La coopérative des cireurs de chaussures de Kampala, en Ouganda, et les coopératives de chauffeurs de taxi en Australie, en Jamaïque, en Nouvelle-Zélande, au Zimbabwe et dans bien d'autres pays sont essentiellement des coopératives de chefs d'entreprise. Des milliers de coopératives de ce type, dans le monde entier, soutiennent les PME de même que les chefs d'entreprise individuels.

Les organisations d'employeurs peuvent, ce qu'elles font, encourager la formation, sur le lieu de travail, de coopératives qui fournissent des services spécifiques: épargne et crédit, logement à loyer modéré, distribution de biens de consommation, garde d'enfants, assurance maladie, etc. En aidant les travailleurs à s'organiser pour se procurer les services dont ils ont besoin, les coopératives peuvent non seulement améliorer la qualité de vie de leurs salariés, mais peuvent permettre aux employeurs d'utiliser plus efficacement et plus sélectivement les ressources qu'eux-mêmes affectent à la fourniture de services sociaux. En outre, les employeurs peuvent créer des liens plus solides entre leurs travailleurs et l'organisation qui les emploie. La promotion des coopératives sur le lieu de travail peut permettre d'accroître la satisfaction au travail et faciliter les relations professionnelles. Parmi les types de coopératives mentionnés ci-dessus, beaucoup peuvent être particulièrement intéressants pour les sociétés qui emploient une main-d'œuvre abondante, semi-qualifiée ou non qualifiée, comme les plantations industrielles, les entreprises textiles ou les compagnies minières. C'est le cas par exemple, des coopératives de logement soutenues par la société SOCAPALM (plantation d'huile de palme) au Cameroun, de la coopérative de crédit créée par les salariés de la mine de diamants Selebi Phikwe au Botswana, des boutiques coopératives de consommateurs gérées par les mineurs en Allemagne, et des crèches gérées par les travailleurs des chemins de fer russes.
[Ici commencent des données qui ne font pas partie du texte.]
-- ==== Sys2Proof/Laws/State.lean ====
section
/-! SUPPORT. What each named update of the state leaves in each field. -/

namespace Sys2Proof.Machine

/-! ### `setRx` -/

@[simp] theorem setRx_params (s : State) (r : Receiver) : (s.setRx r).params = s.params := rfl
@[simp] theorem setRx_rx (s : State) (r : Receiver) : (s.setRx r).rx = r := rfl
@[simp] theorem setRx_fifo (s : State) (r : Receiver) : (s.setRx r).fifo = s.fifo := rfl
@[simp] theorem setRx_cap (s : State) (r : Receiver) : (s.setRx r).cap = s.cap := rfl
@[simp] theorem setRx_cons (s : State) (r : Receiver) : (s.setRx r).cons = s.cons := rfl
@[simp] theorem setRx_sa (s : State) (r : Receiver) : (s.setRx r).sa = s.sa := rfl
@[simp] theorem setRx_up (s : State) (r : Receiver) : (s.setRx r).up = s.up := rfl
@[simp] theorem setRx_env (s : State) (r : Receiver) : (s.setRx r).env = s.env := rfl
@[simp] theorem setRx_reply (s : State) (r : Receiver) : (s.setRx r).reply = s.reply := rfl
@[simp] theorem setRx_trace (s : State) (r : Receiver) : (s.setRx r).trace = s.trace := rfl

/-! ### `setFifo` -/

@[simp] theorem setFifo_params (s : State) (q : RingBuffer) : (s.setFifo q).params = s.params := rfl
@[simp] theorem setFifo_rx (s : State) (q : RingBuffer) : (s.setFifo q).rx = s.rx := rfl
@[simp] theorem setFifo_fifo (s : State) (q : RingBuffer) : (s.setFifo q).fifo = q := rfl
@[simp] theorem setFifo_cap (s : State) (q : RingBuffer) : (s.setFifo q).cap = s.cap := rfl
@[simp] theorem setFifo_cons (s : State) (q : RingBuffer) : (s.setFifo q).cons = s.cons := rfl
@[simp] theorem setFifo_sa (s : State) (q : RingBuffer) : (s.setFifo q).sa = s.sa := rfl
@[simp] theorem setFifo_up (s : State) (q : RingBuffer) : (s.setFifo q).up = s.up := rfl
@[simp] theorem setFifo_env (s : State) (q : RingBuffer) : (s.setFifo q).env = s.env := rfl
@[simp] theorem setFifo_reply (s : State) (q : RingBuffer) : (s.setFifo q).reply = s.reply := rfl
@[simp] theorem setFifo_trace (s : State) (q : RingBuffer) : (s.setFifo q).trace = s.trace := rfl

/-! ### `setCons` -/

@[simp] theorem setCons_params (s : State) (k : Consumer) : (s.setCons k).params = s.params := rfl
@[simp] theorem setCons_rx (s : State) (k : Consumer) : (s.setCons k).rx = s.rx := rfl
@[simp] theorem setCons_fifo (s : State) (k : Consumer) : (s.setCons k).fifo = s.fifo := rfl
@[simp] theorem setCons_cap (s : State) (k : Consumer) : (s.setCons k).cap = s.cap := rfl
@[simp] theorem setCons_cons (s : State) (k : Consumer) : (s.setCons k).cons = k := rfl
@[simp] theorem setCons_sa (s : State) (k : Consumer) : (s.setCons k).sa = s.sa := rfl
@[simp] theorem setCons_up (s : State) (k : Consumer) : (s.setCons k).up = s.up := rfl
@[simp] theorem setCons_env (s : State) (k : Consumer) : (s.setCons k).env = s.env := rfl
@[simp] theorem setCons_reply (s : State) (k : Consumer) : (s.setCons k).reply = s.reply := rfl
@[simp] theorem setCons_trace (s : State) (k : Consumer) : (s.setCons k).trace = s.trace := rfl

/-! ### `setSa` -/

@[simp] theorem setSa_params (s : State) (a : SignalAccess) : (s.setSa a).params = s.params := rfl
@[simp] theorem setSa_rx (s : State) (a : SignalAccess) : (s.setSa a).rx = s.rx := rfl
@[simp] theorem setSa_fifo (s : State) (a : SignalAccess) : (s.setSa a).fifo = s.fifo := rfl
@[simp] theorem setSa_cap (s : State) (a : SignalAccess) : (s.setSa a).cap = s.cap := rfl
@[simp] theorem setSa_cons (s : State) (a : SignalAccess) : (s.setSa a).cons = s.cons := rfl
@[simp] theorem setSa_sa (s : State) (a : SignalAccess) : (s.setSa a).sa = a := rfl
@[simp] theorem setSa_up (s : State) (a : SignalAccess) : (s.setSa a).up = s.up := rfl
@[simp] theorem setSa_env (s : State) (a : SignalAccess) : (s.setSa a).env = s.env := rfl
@[simp] theorem setSa_reply (s : State) (a : SignalAccess) : (s.setSa a).reply = s.reply := rfl
@[simp] theorem setSa_trace (s : State) (a : SignalAccess) : (s.setSa a).trace = s.trace := rfl

/-! ### `setUp` -/

@[simp] theorem setUp_params (s : State) (u : EnginesUp) : (s.setUp u).params = s.params := rfl
@[simp] theorem setUp_rx (s : State) (u : EnginesUp) : (s.setUp u).rx = s.rx := rfl
@[simp] theorem setUp_fifo (s : State) (u : EnginesUp) : (s.setUp u).fifo = s.fifo := rfl
@[simp] theorem setUp_cap (s : State) (u : EnginesUp) : (s.setUp u).cap = s.cap := rfl
@[simp] theorem setUp_cons (s : State) (u : EnginesUp) : (s.setUp u).cons = s.cons := rfl
@[simp] theorem setUp_sa (s : State) (u : EnginesUp) : (s.setUp u).sa = s.sa := rfl
@[simp] theorem setUp_up (s : State) (u : EnginesUp) : (s.setUp u).up = u := rfl
@[simp] theorem setUp_env (s : State) (u : EnginesUp) : (s.setUp u).env = s.env := rfl
@[simp] theorem setUp_reply (s : State) (u : EnginesUp) : (s.setUp u).reply = s.reply := rfl
@[simp] theorem setUp_trace (s : State) (u : EnginesUp) : (s.setUp u).trace = s.trace := rfl

/-! ### `setEnv` -/

@[simp] theorem setEnv_params (s : State) (e : Environment) : (s.setEnv e).params = s.params := rfl
@[simp] theorem setEnv_rx (s : State) (e : Environment) : (s.setEnv e).rx = s.rx := rfl
@[simp] theorem setEnv_fifo (s : State) (e : Environment) : (s.setEnv e).fifo = s.fifo := rfl
@[simp] theorem setEnv_cap (s : State) (e : Environment) : (s.setEnv e).cap = s.cap := rfl
@[simp] theorem setEnv_cons (s : State) (e : Environment) : (s.setEnv e).cons = s.cons := rfl
@[simp] theorem setEnv_sa (s : State) (e : Environment) : (s.setEnv e).sa = s.sa := rfl
@[simp] theorem setEnv_up (s : State) (e : Environment) : (s.setEnv e).up = s.up := rfl
@[simp] theorem setEnv_env (s : State) (e : Environment) : (s.setEnv e).env = e := rfl
@[simp] theorem setEnv_reply (s : State) (e : Environment) : (s.setEnv e).reply = s.reply := rfl
@[simp] theorem setEnv_trace (s : State) (e : Environment) : (s.setEnv e).trace = s.trace := rfl

/-! ### `setReply` -/

@[simp] theorem setReply_params (s : State) (r : Reply) : (s.setReply r).params = s.params := rfl
@[simp] theorem setReply_rx (s : State) (r : Reply) : (s.setReply r).rx = s.rx := rfl
@[simp] theorem setReply_fifo (s : State) (r : Reply) : (s.setReply r).fifo = s.fifo := rfl
@[simp] theorem setReply_cap (s : State) (r : Reply) : (s.setReply r).cap = s.cap := rfl
@[simp] theorem setReply_cons (s : State) (r : Reply) : (s.setReply r).cons = s.cons := rfl
@[simp] theorem setReply_sa (s : State) (r : Reply) : (s.setReply r).sa = s.sa := rfl
@[simp] theorem setReply_up (s : State) (r : Reply) : (s.setReply r).up = s.up := rfl
@[simp] theorem setReply_env (s : State) (r : Reply) : (s.setReply r).env = s.env := rfl
@[simp] theorem setReply_reply (s : State) (r : Reply) : (s.setReply r).reply = r := rfl
@[simp] theorem setReply_trace (s : State) (r : Reply) : (s.setReply r).trace = s.trace := rfl

/-! ### `emit` -/

@[simp] theorem emit_params (s : State) (o : Output) : (s.emit o).params = s.params := rfl
@[simp] theorem emit_rx (s : State) (o : Output) : (s.emit o).rx = s.rx := rfl
@[simp] theorem emit_fifo (s : State) (o : Output) : (s.emit o).fifo = s.fifo := rfl
@[simp] theorem emit_cap (s : State) (o : Output) : (s.emit o).cap = s.cap := rfl
@[simp] theorem emit_cons (s : State) (o : Output) : (s.emit o).cons = s.cons := rfl
@[simp] theorem emit_sa (s : State) (o : Output) : (s.emit o).sa = s.sa := rfl
@[simp] theorem emit_up (s : State) (o : Output) : (s.emit o).up = s.up := rfl
@[simp] theorem emit_env (s : State) (o : Output) : (s.emit o).env = s.env := rfl
@[simp] theorem emit_reply (s : State) (o : Output) : (s.emit o).reply = s.reply := rfl
@[simp] theorem emit_trace (s : State) (o : Output) : (s.emit o).trace = s.trace ++ [o] := rfl

/-! ### `setCap` -/

@[simp] theorem setCap_params (s : State) (c : ChannelIndex) (ch : CapChannel) : (s.setCap c ch).params = s.params := rfl
@[simp] theorem setCap_rx (s : State) (c : ChannelIndex) (ch : CapChannel) : (s.setCap c ch).rx = s.rx := rfl
@[simp] theorem setCap_fifo (s : State) (c : ChannelIndex) (ch : CapChannel) : (s.setCap c ch).fifo = s.fifo := rfl
@[simp] theorem setCap_cap (s : State) (c : ChannelIndex) (ch : CapChannel) : (s.setCap c ch).cap = s.cap.set c ch := rfl
@[simp] theorem setCap_cons (s : State) (c : ChannelIndex) (ch : CapChannel) : (s.setCap c ch).cons = s.cons := rfl
@[simp] theorem setCap_sa (s : State) (c : ChannelIndex) (ch : CapChannel) : (s.setCap c ch).sa = s.sa := rfl
@[simp] theorem setCap_up (s : State) (c : ChannelIndex) (ch : CapChannel) : (s.setCap c ch).up = s.up := rfl
@[simp] theorem setCap_env (s : State) (c : ChannelIndex) (ch : CapChannel) : (s.setCap c ch).env = s.env := rfl
@[simp] theorem setCap_reply (s : State) (c : ChannelIndex) (ch : CapChannel) : (s.setCap c ch).reply = s.reply := rfl
@[simp] theorem setCap_trace (s : State) (c : ChannelIndex) (ch : CapChannel) : (s.setCap c ch).trace = s.trace := rfl

/-- The channel that was written. -/
@[simp] theorem setCap_cap_self (s : State) (c : ChannelIndex) (ch : CapChannel) : (s.setCap c ch).cap[c] = ch := by
  simp [State.setCap]

/-- Every other channel. -/
theorem setCap_cap_ne (s : State) {c d : ChannelIndex} (ch : CapChannel) (h : c ≠ d) : (s.setCap c ch).cap[d] = s.cap[d] := by
  have : c.val ≠ d.val := fun e => h (Fin.ext e)
  simp [State.setCap, this]

/-! ### `setInbox` -/

@[simp] theorem setInbox_params (s : State) (l : List InboxItem) : (s.setInbox l).params = s.params := rfl
@[simp] theorem setInbox_rx (s : State) (l : List InboxItem) : (s.setInbox l).rx = s.rx := rfl
@[simp] theorem setInbox_fifo (s : State) (l : List InboxItem) : (s.setInbox l).fifo = s.fifo := rfl
@[simp] theorem setInbox_cap (s : State) (l : List InboxItem) : (s.setInbox l).cap = s.cap := rfl
@[simp] theorem setInbox_cons (s : State) (l : List InboxItem) : (s.setInbox l).cons = s.cons := rfl
@[simp] theorem setInbox_sa (s : State) (l : List InboxItem) : (s.setInbox l).sa = s.sa := rfl
@[simp] theorem setInbox_up (s : State) (l : List InboxItem) : (s.setInbox l).up = s.up := rfl
@[simp] theorem setInbox_env (s : State) (l : List InboxItem) : (s.setInbox l).env = { s.env with inbox := l } := rfl
@[simp] theorem setInbox_reply (s : State) (l : List InboxItem) : (s.setInbox l).reply = s.reply := rfl
@[simp] theorem setInbox_trace (s : State) (l : List InboxItem) : (s.setInbox l).trace = s.trace := rfl

end Sys2Proof.Machine
end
Les organisations d'employeurs peuvent contribuer à promouvoir les coopératives en créant des services d'appui dans divers domaines du développement de l'entreprise – information, éducation, formation, conseils en management, et autres services. Elles peuvent également aider les micro-entreprises du secteur non structuré à améliorer leur compétitivité et leur rentabilité, et à acquérir une reconnaissance officielle grâce à la création des coopératives.

Les organisations d'employeurs peuvent aussi participer, de concert avec les organisations de travailleurs et autres groupes d'intérêts, aux comités d'entreprise, aux équipes de travail et autres dispositifs en place aux niveaux central et local pour débattre des questions qui ont une incidence sur le secteur coopératif.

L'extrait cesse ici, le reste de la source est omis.